Please output every record exactly, keeping each line as it is.

Start of DATA RECORDS

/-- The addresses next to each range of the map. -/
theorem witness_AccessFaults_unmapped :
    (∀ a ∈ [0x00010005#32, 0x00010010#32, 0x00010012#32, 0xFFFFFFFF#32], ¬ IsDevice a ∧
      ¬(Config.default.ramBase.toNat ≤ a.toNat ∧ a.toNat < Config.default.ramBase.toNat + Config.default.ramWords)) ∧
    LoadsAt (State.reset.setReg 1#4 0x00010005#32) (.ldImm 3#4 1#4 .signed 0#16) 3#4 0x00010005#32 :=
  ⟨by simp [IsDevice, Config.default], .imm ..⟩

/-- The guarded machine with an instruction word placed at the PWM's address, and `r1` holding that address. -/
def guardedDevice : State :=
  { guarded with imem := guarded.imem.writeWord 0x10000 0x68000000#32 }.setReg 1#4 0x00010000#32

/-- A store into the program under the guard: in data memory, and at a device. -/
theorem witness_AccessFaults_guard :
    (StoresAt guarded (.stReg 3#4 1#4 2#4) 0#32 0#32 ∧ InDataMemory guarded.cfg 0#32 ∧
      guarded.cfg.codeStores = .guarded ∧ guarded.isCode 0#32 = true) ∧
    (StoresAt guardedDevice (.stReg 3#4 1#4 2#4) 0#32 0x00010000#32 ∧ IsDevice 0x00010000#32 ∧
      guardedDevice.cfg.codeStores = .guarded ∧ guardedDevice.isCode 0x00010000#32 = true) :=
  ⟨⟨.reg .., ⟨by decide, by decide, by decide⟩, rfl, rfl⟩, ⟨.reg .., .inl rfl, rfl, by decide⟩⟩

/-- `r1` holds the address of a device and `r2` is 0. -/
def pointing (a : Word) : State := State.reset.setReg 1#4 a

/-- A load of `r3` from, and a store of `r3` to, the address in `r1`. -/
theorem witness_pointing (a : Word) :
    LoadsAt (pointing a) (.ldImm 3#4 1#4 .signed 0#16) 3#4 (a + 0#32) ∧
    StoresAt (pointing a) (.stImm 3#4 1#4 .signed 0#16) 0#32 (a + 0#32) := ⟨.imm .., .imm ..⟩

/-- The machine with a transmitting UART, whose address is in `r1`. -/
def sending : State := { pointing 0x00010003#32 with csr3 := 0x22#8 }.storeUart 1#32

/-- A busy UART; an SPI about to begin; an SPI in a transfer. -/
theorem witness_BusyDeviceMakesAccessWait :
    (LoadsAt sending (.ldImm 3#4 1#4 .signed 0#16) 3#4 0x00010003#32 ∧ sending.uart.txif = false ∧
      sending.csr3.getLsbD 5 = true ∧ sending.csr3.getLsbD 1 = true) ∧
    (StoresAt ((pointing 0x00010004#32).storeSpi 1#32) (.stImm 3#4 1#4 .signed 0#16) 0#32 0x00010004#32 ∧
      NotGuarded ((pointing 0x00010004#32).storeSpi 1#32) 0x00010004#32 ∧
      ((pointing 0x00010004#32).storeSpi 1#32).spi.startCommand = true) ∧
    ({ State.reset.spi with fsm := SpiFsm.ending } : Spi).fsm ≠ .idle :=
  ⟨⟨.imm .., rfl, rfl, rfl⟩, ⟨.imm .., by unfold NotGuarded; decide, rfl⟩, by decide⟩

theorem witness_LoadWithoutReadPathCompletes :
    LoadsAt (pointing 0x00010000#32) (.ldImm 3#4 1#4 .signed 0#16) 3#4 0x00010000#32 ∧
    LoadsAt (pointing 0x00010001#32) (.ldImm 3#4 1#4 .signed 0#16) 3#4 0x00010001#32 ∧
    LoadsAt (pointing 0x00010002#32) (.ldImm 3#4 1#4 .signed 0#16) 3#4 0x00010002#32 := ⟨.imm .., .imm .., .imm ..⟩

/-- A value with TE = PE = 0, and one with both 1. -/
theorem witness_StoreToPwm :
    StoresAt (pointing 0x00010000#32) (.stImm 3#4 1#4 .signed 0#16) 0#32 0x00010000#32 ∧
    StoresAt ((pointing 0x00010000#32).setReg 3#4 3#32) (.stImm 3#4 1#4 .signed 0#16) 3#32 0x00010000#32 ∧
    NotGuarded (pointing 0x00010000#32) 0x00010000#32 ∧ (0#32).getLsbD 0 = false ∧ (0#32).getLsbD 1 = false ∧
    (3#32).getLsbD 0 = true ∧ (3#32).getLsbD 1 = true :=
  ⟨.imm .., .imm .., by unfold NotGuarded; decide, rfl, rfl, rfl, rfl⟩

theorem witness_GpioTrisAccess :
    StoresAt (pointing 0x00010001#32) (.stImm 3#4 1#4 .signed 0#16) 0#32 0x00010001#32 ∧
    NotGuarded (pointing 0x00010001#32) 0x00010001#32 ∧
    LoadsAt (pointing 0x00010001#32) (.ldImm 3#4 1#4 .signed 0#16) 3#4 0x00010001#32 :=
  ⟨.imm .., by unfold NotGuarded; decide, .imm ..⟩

End of DATA RECORDS

▶ _WRITTEN REPLY_:
/-- The addresses next to each range of the map. -/
theorem witness_AccessFaults_unmapped :
    (∀ a ∈ [0x00010005#32, 0x00010010#32, 0x00010012#32, 0xFFFFFFFF#32], ¬ IsDevice a ∧
      ¬(Config.default.ramBase.toNat ≤ a.toNat ∧ a.toNat < Config.default.ramBase.toNat + Config.default.ramWords)) ∧
    LoadsAt (State.reset.setReg 1#4 0x00010005#32) (.ldImm 3#4 1#4 .signed 0#16) 3#4 0x00010005#32 :=
  ⟨by simp [IsDevice, Config.default], .imm ..⟩

/-- The guarded machine with an instruction word placed at the PWM's address, and `r1` holding that address. -/
def guardedDevice : State :=
  { guarded with imem := guarded.imem.writeWord 0x10000 0x68000000#32 }.setReg 1#4 0x00010000#32

/-- A store into the program under the guard: in data memory, and at a device. -/
theorem witness_AccessFaults_guard :
    (StoresAt guarded (.stReg 3#4 1#4 2#4) 0#32 0#32 ∧ InDataMemory guarded.cfg 0#32 ∧
      guarded.cfg.codeStores = .guarded ∧ guarded.isCode 0#32 = true) ∧
    (StoresAt guardedDevice (.stReg 3#4 1#4 2#4) 0#32 0x00010000#32 ∧ IsDevice 0x00010000#32 ∧
      guardedDevice.cfg.codeStores = .guarded ∧ guardedDevice.isCode 0x00010000#32 = true) :=
  ⟨⟨.reg .., ⟨by decide, by decide, by decide⟩, rfl, rfl⟩, ⟨.reg .., .inl rfl, rfl, by decide⟩⟩

/-- `r1` holds the address of a device and `r2` is 0. -/
def pointing (a : Word) : State := State.reset.setReg 1#4 a

/-- A load of `r3` from, and a store of `r3` to, the address in `r1`. -/
theorem witness_pointing (a : Word) :
    LoadsAt (pointing a) (.ldImm 3#4 1#4 .signed 0#16) 3#4 (a + 0#32) ∧
    StoresAt (pointing a) (.stImm 3#4 1#4 .signed 0#16) 0#32 (a + 0#32) := ⟨.imm .., .imm ..⟩

/-- The machine with a transmitting UART, whose address is in `r1`. -/
def sending : State := { pointing 0x00010003#32 with csr3 := 0x22#8 }.storeUart 1#32

/-- A busy UART; an SPI about to begin; an SPI in a transfer. -/
theorem witness_BusyDeviceMakesAccessWait :
    (LoadsAt sending (.ldImm 3#4 1#4 .signed 0#16) 3#4 0x00010003#32 ∧ sending.uart.txif = false ∧
      sending.csr3.getLsbD 5 = true ∧ sending.csr3.getLsbD 1 = true) ∧
    (StoresAt ((pointing 0x00010004#32).storeSpi 1#32) (.stImm 3#4 1#4 .signed 0#16) 0#32 0x00010004#32 ∧
      NotGuarded ((pointing 0x00010004#32).storeSpi 1#32) 0x00010004#32 ∧
      ((pointing 0x00010004#32).storeSpi 1#32).spi.startCommand = true) ∧
    ({ State.reset.spi with fsm := SpiFsm.ending } : Spi).fsm ≠ .idle :=
  ⟨⟨.imm .., rfl, rfl, rfl⟩, ⟨.imm .., by unfold NotGuarded; decide, rfl⟩, by decide⟩

theorem witness_LoadWithoutReadPathCompletes :
    LoadsAt (pointing 0x00010000#32) (.ldImm 3#4 1#4 .signed 0#16) 3#4 0x00010000#32 ∧
    LoadsAt (pointing 0x00010001#32) (.ldImm 3#4 1#4 .signed 0#16) 3#4 0x00010001#32 ∧
    LoadsAt (pointing 0x00010002#32) (.ldImm 3#4 1#4 .signed 0#16) 3#4 0x00010002#32 := ⟨.imm .., .imm .., .imm ..⟩

/-- A value with TE = PE = 0, and one with both 1. -/
theorem witness_StoreToPwm :
    StoresAt (pointing 0x00010000#32) (.stImm 3#4 1#4 .signed 0#16) 0#32 0x00010000#32 ∧
    StoresAt ((pointing 0x00010000#32).setReg 3#4 3#32) (.stImm 3#4 1#4 .signed 0#16) 3#32 0x00010000#32 ∧
    NotGuarded (pointing 0x00010000#32) 0x00010000#32 ∧ (0#32).getLsbD 0 = false ∧ (0#32).getLsbD 1 = false ∧
    (3#32).getLsbD 0 = true ∧ (3#32).getLsbD 1 = true :=
  ⟨.imm .., .imm .., by unfold NotGuarded; decide, rfl, rfl, rfl, rfl⟩

theorem witness_GpioTrisAccess :
    StoresAt (pointing 0x00010001#32) (.stImm 3#4 1#4 .signed 0#16) 0#32 0x00010001#32 ∧
    NotGuarded (pointing 0x00010001#32) 0x00010001#32 ∧
    LoadsAt (pointing 0x00010001#32) (.ldImm 3#4 1#4 .signed 0#16) 3#4 0x00010001#32 :=
  ⟨.imm .., by unfold NotGuarded; decide, .imm ..⟩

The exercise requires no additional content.